# Your instructions
Would you return the lines from the one that contains "none => .error .reservedField" to the last line of the entries below, exactly and with nothing added?
===== Input data
/-- Major 0x3E: `f` is the function, `x`, `y`, `z` the three fields of [17:0], `r` the whole of [17:0], `lit` the
literal (R71, R72). -/
def decodeLongScalar (f x y z r lit : Nat) : Except FaultCode Instr :=
  let so := BitVec.ofNat 16 (bitsAt lit 16 16)
  let lo := BitVec.ofNat 16 lit
  match f with
  | 0x00 => reservedUnless (y == 0 && z == 0) (.ok (.sli (sreg x) (BitVec.ofNat 32 lit)))
  | 0x08 => if bitsAt r 14 4 < 5 then reservedUnless (bitsAt r 0 14 == 0) (decodeLongMaskBranch (bitsAt r 14 4) so lo)
            else .error .reservedField
  | 0x09 => reservedUnless (z % 8 == 0) (decodeLongCompare x y (z / 8) so lo)
  | 0x0A => reservedUnless (y == 0 && z == 0) (evenOnly [x] (.ok (.scall (pairOf x) so lo)))
  | 0x10 => .ok (.sbrv (Fin.ofNat 4 (bitsAt r 16 2)) (BitVec.ofNat 12 (bitsAt r 4 12))
      (BitVec.ofNat 12 (bitsAt r 0 4 * 256 + bitsAt lit 24 8)) (BitVec.ofNat 12 (bitsAt lit 12 12)) (BitVec.ofNat 12 lit))
  | 0x18 =>
    if bitsAt lit 31 1 = 1 then
      reservedUnless (bitsAt lit 16 15 == 0 && z == 0) (evenOnly [x, y] (.ok (.supcallWait (pairOf x) (pairOf y) lo)))
    else reservedUnless (bitsAt lit 16 15 == 0) (evenOnly [x, y] (.ok (.supcall (sreg z) (pairOf x) (pairOf y) lo)))
  | 0x50 => reservedUnless (y == 0 && z == 0 && bitsAt lit 7 17 == 0 && decide (bitsAt lit 0 7 < 96))
      (if bitsAt lit 24 8 < 128 then .ok (.sgetlImm (sreg x) (Fin.ofNat 128 (bitsAt lit 24 8)) (Fin.ofNat 96 (bitsAt lit 0 7)))
       else .error .reservedField)
  | 0x51 => reservedUnless (z == 0 && bitsAt lit 0 24 == 0)
      (if bitsAt lit 24 8 < 128 then .ok (.sgetlReg (sreg x) (Fin.ofNat 128 (bitsAt lit 24 8)) (sreg y))
       else .error .reservedField)
  | 0x58 =>
    reservedUnless (r == 0 && bitsAt lit 9 7 == 0 && bitsAt lit 6 2 == 0 && decide (bitsAt lit 0 6 ≤ 32)
        && (bitsAt lit 8 1 == 0 || bitsAt lit 24 8 == 0))
      (if bitsAt lit 24 8 < 128 ∧ bitsAt lit 16 8 < 128 then
         if bitsAt lit 8 1 = 1 then .ok (.scallxRet (Fin.ofNat 128 (bitsAt lit 16 8)) (Fin.ofNat 33 (bitsAt lit 0 6)))
         else .ok (.scallx (Fin.ofNat 128 (bitsAt lit 24 8)) (Fin.ofNat 128 (bitsAt lit 16 8)) (Fin.ofNat 33 (bitsAt lit 0 6)))
       else .error .reservedField)
  | _ =>
    if (0x20 ≤ f ∧ f ≤ 0x29) ∨ (0x30 ≤ f ∧ f ≤ 0x3A) ∨ (0x40 ≤ f ∧ f ≤ 0x4A) then
      match memFieldsOf lit with
      | none => .error .reservedField
      | some m => reservedUnless (m.globalOk (scalarMemKind f)) (decodeScalarMem f x y z m)
    else .error .illegalOpcode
==========
# Exercise output
      | none => .error .reservedField
      | some m => reservedUnless (m.globalOk (scalarMemKind f)) (decodeScalarMem f x y z m)
    else .error .illegalOpcode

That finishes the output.